**Collected data entries**

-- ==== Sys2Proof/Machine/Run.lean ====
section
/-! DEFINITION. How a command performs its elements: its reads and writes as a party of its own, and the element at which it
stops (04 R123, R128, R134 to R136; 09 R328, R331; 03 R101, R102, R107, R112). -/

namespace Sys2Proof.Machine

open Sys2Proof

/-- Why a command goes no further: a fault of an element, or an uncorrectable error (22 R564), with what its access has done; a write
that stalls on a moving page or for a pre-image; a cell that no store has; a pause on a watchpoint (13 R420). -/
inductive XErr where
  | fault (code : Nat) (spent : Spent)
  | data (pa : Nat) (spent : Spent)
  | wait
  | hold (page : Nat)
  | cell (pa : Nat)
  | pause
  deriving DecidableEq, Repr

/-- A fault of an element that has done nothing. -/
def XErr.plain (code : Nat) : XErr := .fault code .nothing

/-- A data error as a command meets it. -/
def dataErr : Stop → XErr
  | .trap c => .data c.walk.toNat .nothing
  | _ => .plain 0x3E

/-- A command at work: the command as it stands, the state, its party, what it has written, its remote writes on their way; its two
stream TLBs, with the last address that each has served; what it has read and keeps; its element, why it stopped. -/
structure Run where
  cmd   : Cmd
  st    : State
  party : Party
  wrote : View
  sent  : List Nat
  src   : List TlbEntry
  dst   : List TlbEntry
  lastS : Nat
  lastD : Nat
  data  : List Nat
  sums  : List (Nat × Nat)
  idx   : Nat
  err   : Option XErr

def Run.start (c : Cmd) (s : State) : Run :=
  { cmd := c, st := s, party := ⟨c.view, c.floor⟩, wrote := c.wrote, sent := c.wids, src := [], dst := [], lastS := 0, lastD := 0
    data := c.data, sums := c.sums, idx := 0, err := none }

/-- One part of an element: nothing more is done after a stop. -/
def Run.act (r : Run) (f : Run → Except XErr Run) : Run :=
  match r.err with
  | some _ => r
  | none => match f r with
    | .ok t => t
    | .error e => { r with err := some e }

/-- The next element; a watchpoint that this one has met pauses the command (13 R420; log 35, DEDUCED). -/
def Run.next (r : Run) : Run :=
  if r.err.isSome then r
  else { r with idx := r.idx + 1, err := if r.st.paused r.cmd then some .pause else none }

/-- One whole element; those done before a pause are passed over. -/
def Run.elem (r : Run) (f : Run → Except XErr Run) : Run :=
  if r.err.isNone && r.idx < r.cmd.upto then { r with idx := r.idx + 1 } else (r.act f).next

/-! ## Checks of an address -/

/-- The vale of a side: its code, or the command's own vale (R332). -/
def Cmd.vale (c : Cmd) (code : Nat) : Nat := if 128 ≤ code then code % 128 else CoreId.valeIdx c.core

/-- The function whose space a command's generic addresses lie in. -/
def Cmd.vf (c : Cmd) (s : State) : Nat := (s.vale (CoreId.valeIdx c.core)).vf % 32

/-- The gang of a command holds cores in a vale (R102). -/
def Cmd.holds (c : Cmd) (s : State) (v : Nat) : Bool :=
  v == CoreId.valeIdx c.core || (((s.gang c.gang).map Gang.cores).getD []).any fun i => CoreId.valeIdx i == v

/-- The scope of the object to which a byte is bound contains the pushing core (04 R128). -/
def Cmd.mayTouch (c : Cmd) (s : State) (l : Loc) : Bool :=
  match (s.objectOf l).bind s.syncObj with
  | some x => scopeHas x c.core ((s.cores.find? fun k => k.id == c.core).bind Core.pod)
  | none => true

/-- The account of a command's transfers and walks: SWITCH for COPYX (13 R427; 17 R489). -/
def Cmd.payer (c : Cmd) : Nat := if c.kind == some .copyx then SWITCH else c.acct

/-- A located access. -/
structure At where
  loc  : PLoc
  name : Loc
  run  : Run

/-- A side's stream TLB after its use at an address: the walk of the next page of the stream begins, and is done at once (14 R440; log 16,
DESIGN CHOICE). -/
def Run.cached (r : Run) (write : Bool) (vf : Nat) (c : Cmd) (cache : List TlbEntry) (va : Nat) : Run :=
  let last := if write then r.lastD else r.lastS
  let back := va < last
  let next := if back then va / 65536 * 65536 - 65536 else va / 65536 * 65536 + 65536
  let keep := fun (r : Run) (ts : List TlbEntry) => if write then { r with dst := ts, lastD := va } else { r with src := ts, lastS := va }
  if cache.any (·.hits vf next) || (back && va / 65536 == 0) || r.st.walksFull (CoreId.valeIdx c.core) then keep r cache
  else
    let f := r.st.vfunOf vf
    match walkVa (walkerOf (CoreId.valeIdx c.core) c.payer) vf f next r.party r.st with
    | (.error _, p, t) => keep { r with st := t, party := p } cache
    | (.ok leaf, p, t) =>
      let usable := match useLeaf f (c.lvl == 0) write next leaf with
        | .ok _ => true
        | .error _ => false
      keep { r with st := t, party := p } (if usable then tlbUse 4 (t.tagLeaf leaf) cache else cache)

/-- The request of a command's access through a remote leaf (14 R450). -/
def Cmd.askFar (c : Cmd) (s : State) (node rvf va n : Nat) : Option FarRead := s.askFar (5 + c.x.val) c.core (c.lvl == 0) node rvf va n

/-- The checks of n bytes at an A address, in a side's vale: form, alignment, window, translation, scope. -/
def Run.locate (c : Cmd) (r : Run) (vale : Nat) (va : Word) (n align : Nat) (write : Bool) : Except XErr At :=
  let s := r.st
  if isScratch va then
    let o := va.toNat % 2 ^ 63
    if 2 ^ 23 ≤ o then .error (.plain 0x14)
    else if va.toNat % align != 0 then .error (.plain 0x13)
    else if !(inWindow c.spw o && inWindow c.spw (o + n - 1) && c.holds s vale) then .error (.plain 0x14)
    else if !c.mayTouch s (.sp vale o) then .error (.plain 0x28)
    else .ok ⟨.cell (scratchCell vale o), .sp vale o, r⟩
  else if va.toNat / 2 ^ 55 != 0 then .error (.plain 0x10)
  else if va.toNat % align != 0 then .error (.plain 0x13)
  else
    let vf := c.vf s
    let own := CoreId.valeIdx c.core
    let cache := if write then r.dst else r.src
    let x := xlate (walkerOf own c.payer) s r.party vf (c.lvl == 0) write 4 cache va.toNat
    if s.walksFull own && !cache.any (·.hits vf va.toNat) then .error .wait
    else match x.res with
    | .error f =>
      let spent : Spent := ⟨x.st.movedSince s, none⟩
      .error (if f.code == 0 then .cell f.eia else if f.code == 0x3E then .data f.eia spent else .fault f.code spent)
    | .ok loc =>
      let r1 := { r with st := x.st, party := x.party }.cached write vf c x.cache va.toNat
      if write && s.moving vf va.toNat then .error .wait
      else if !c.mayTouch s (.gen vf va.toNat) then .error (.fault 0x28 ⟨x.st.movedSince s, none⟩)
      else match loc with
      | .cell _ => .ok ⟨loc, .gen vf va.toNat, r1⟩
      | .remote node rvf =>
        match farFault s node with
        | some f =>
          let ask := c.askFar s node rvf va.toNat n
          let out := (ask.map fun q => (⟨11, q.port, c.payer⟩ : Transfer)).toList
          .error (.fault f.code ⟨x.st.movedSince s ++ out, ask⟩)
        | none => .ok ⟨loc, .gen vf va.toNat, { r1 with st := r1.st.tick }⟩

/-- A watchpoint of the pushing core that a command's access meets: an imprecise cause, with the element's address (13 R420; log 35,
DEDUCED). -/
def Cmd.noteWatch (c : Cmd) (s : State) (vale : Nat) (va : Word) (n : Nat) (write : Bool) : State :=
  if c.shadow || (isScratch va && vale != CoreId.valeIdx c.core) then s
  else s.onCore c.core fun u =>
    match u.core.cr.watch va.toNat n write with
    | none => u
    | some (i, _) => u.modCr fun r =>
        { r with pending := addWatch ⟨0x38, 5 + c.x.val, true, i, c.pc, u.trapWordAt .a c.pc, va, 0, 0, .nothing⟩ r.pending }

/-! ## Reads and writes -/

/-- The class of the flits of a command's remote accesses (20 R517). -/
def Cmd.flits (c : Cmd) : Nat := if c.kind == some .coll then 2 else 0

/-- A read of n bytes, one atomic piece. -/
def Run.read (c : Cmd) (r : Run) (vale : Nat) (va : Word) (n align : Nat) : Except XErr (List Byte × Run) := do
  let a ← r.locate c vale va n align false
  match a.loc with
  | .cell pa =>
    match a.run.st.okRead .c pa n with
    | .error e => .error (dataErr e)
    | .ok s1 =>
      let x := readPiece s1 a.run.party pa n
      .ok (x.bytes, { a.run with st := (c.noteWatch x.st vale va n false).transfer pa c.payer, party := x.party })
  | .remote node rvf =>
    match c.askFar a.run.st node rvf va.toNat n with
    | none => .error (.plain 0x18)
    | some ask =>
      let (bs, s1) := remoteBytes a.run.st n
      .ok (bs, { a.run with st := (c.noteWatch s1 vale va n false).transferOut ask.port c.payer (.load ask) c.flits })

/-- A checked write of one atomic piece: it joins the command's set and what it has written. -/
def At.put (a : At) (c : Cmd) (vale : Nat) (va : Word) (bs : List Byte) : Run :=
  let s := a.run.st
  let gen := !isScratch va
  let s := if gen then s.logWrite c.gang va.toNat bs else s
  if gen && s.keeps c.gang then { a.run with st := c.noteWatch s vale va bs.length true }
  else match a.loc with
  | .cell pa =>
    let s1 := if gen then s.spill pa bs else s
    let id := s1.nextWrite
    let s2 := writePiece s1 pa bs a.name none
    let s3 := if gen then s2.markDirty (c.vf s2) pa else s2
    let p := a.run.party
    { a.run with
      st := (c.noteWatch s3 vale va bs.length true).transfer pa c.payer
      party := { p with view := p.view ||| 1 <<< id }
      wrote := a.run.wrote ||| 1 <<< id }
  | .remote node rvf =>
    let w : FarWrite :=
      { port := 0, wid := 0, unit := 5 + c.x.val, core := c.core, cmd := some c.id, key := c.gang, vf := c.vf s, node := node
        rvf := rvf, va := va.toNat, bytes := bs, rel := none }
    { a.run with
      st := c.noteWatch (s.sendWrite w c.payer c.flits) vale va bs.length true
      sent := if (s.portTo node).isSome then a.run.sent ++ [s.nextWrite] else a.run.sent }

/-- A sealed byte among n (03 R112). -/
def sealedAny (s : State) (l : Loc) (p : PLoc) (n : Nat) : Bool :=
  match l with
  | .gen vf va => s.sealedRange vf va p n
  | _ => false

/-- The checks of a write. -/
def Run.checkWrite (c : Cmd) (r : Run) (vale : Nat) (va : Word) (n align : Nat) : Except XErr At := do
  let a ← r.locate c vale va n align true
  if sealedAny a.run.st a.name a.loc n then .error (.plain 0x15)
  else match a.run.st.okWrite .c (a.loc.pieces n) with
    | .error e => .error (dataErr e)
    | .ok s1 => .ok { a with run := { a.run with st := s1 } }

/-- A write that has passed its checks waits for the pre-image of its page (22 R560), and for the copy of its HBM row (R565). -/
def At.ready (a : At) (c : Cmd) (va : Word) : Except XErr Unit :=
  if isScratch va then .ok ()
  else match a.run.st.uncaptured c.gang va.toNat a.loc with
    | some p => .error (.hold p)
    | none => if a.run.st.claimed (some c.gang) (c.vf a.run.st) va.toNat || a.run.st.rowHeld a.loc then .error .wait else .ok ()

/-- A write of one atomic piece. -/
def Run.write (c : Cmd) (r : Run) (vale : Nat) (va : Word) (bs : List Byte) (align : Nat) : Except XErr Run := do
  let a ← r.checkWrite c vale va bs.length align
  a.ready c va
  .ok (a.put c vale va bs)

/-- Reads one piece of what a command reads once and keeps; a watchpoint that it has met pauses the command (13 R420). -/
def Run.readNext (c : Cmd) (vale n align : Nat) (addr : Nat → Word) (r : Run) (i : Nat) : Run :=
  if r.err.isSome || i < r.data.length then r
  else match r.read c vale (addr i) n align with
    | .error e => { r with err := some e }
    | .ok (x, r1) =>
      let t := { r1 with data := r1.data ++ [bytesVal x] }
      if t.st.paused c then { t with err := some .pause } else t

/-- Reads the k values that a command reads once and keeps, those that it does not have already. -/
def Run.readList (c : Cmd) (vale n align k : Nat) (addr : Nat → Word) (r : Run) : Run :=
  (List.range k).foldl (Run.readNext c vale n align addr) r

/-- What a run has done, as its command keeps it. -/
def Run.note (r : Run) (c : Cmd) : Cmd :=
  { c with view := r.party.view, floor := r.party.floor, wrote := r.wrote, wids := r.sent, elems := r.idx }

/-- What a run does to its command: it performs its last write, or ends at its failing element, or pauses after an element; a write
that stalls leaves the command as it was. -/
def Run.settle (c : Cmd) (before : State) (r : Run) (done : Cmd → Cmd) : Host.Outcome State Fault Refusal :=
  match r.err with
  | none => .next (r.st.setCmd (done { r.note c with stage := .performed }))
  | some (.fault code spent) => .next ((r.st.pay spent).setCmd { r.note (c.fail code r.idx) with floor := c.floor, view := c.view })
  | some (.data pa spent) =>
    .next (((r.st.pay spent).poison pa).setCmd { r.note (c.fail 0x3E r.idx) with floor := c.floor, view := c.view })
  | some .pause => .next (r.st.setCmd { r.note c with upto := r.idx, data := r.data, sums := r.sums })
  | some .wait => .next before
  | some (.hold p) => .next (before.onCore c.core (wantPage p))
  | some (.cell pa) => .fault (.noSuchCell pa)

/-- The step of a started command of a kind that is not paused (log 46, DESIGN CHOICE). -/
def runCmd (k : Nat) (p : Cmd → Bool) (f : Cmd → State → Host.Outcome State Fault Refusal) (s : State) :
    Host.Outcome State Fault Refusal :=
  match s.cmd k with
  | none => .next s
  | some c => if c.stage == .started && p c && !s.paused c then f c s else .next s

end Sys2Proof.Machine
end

**Aim of the exercise**
Whenever a line in the entries above includes the word "done", pull that line out.

**Answer area**
/-- Why a command goes no further: a fault of an element, or an uncorrectable error (22 R564), with what its access has done; a write
/-- A fault of an element that has done nothing. -/
/-- One part of an element: nothing more is done after a stop. -/
/-- One whole element; those done before a pause are passed over. -/
/-- A side's stream TLB after its use at an address: the walk of the next page of the stream begins, and is done at once (14 R440; log 16,
/-- What a run has done, as its command keeps it. -/
def Run.settle (c : Cmd) (before : State) (r : Run) (done : Cmd → Cmd) : Host.Outcome State Fault Refusal :=
  | none => .next (r.st.setCmd (done { r.note c with stage := .performed }))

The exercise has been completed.